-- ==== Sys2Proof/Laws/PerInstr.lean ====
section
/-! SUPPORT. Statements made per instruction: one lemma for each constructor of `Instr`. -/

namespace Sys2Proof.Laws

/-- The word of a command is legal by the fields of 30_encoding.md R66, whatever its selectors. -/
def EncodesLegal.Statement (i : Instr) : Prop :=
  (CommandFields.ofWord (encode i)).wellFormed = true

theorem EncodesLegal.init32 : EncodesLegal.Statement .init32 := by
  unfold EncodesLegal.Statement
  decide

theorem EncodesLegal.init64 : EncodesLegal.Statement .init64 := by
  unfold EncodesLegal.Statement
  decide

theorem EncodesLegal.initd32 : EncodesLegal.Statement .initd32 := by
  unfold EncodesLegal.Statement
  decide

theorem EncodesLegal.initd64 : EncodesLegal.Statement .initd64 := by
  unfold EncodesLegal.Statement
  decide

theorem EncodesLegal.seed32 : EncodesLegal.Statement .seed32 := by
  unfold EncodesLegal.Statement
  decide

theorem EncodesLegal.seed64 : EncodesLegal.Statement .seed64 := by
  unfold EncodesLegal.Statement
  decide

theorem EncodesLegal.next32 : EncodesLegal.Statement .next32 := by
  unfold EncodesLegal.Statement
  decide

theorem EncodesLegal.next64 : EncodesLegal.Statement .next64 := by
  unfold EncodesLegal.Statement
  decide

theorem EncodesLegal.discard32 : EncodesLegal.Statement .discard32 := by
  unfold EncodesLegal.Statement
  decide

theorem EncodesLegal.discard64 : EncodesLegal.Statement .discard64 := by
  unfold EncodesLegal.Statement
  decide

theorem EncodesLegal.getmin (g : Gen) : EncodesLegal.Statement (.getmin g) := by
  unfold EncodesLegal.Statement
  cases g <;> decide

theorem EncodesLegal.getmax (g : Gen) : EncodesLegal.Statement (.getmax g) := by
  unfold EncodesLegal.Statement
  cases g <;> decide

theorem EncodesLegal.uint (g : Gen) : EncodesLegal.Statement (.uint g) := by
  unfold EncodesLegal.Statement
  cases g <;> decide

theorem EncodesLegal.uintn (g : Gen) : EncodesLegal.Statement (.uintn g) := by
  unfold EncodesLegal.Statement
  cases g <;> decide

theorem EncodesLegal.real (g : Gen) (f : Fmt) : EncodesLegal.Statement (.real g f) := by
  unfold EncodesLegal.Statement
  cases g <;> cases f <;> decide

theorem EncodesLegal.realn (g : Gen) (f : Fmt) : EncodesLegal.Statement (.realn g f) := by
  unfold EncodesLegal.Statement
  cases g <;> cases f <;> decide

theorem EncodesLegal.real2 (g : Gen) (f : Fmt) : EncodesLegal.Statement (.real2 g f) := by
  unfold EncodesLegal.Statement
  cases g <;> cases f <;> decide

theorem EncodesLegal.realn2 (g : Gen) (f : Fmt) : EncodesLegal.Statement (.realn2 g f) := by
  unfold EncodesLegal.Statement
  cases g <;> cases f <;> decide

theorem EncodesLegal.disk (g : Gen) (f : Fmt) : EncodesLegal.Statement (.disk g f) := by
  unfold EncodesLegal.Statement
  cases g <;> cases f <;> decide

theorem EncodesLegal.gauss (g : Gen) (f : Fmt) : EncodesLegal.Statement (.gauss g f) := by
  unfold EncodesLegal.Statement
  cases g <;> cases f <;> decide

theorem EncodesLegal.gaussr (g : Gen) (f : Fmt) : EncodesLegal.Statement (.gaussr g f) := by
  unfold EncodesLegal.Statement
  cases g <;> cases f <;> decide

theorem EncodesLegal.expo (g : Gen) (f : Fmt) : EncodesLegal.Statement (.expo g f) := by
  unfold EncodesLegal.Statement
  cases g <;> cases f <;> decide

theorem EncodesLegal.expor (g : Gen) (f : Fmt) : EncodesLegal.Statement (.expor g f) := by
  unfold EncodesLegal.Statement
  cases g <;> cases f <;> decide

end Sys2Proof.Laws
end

^^^^^^^^^^^^^^^^

# EXERCISE OBJECTIVE:
Restate all of the lines in the material exactly as they are.

# EXERCISE ANSWER:
-- ==== Sys2Proof/Laws/PerInstr.lean ====
section
/-! SUPPORT. Statements made per instruction: one lemma for each constructor of `Instr`. -/

namespace Sys2Proof.Laws

/-- The word of a command is legal by the fields of 30_encoding.md R66, whatever its selectors. -/
def EncodesLegal.Statement (i : Instr) : Prop :=
  (CommandFields.ofWord (encode i)).wellFormed = true

theorem EncodesLegal.init32 : EncodesLegal.Statement .init32 := by
  unfold EncodesLegal.Statement
  decide

theorem EncodesLegal.init64 : EncodesLegal.Statement .init64 := by
  unfold EncodesLegal.Statement
  decide

theorem EncodesLegal.initd32 : EncodesLegal.Statement .initd32 := by
  unfold EncodesLegal.Statement
  decide

theorem EncodesLegal.initd64 : EncodesLegal.Statement .initd64 := by
  unfold EncodesLegal.Statement
  decide

theorem EncodesLegal.seed32 : EncodesLegal.Statement .seed32 := by
  unfold EncodesLegal.Statement
  decide

theorem EncodesLegal.seed64 : EncodesLegal.Statement .seed64 := by
  unfold EncodesLegal.Statement
  decide

theorem EncodesLegal.next32 : EncodesLegal.Statement .next32 := by
  unfold EncodesLegal.Statement
  decide

theorem EncodesLegal.next64 : EncodesLegal.Statement .next64 := by
  unfold EncodesLegal.Statement
  decide

theorem EncodesLegal.discard32 : EncodesLegal.Statement .discard32 := by
  unfold EncodesLegal.Statement
  decide

theorem EncodesLegal.discard64 : EncodesLegal.Statement .discard64 := by
  unfold EncodesLegal.Statement
  decide

theorem EncodesLegal.getmin (g : Gen) : EncodesLegal.Statement (.getmin g) := by
  unfold EncodesLegal.Statement
  cases g <;> decide

theorem EncodesLegal.getmax (g : Gen) : EncodesLegal.Statement (.getmax g) := by
  unfold EncodesLegal.Statement
  cases g <;> decide

theorem EncodesLegal.uint (g : Gen) : EncodesLegal.Statement (.uint g) := by
  unfold EncodesLegal.Statement
  cases g <;> decide

theorem EncodesLegal.uintn (g : Gen) : EncodesLegal.Statement (.uintn g) := by
  unfold EncodesLegal.Statement
  cases g <;> decide

theorem EncodesLegal.real (g : Gen) (f : Fmt) : EncodesLegal.Statement (.real g f) := by
  unfold EncodesLegal.Statement
  cases g <;> cases f <;> decide

theorem EncodesLegal.realn (g : Gen) (f : Fmt) : EncodesLegal.Statement (.realn g f) := by
  unfold EncodesLegal.Statement
  cases g <;> cases f <;> decide

theorem EncodesLegal.real2 (g : Gen) (f : Fmt) : EncodesLegal.Statement (.real2 g f) := by
  unfold EncodesLegal.Statement
  cases g <;> cases f <;> decide

theorem EncodesLegal.realn2 (g : Gen) (f : Fmt) : EncodesLegal.Statement (.realn2 g f) := by
  unfold EncodesLegal.Statement
  cases g <;> cases f <;> decide

theorem EncodesLegal.disk (g : Gen) (f : Fmt) : EncodesLegal.Statement (.disk g f) := by
  unfold EncodesLegal.Statement
  cases g <;> cases f <;> decide

theorem EncodesLegal.gauss (g : Gen) (f : Fmt) : EncodesLegal.Statement (.gauss g f) := by
  unfold EncodesLegal.Statement
  cases g <;> cases f <;> decide

theorem EncodesLegal.gaussr (g : Gen) (f : Fmt) : EncodesLegal.Statement (.gaussr g f) := by
  unfold EncodesLegal.Statement
  cases g <;> cases f <;> decide

theorem EncodesLegal.expo (g : Gen) (f : Fmt) : EncodesLegal.Statement (.expo g f) := by
  unfold EncodesLegal.Statement
  cases g <;> cases f <;> decide

theorem EncodesLegal.expor (g : Gen) (f : Fmt) : EncodesLegal.Statement (.expor g f) := by
  unfold EncodesLegal.Statement
  cases g <;> cases f <;> decide

end Sys2Proof.Laws
end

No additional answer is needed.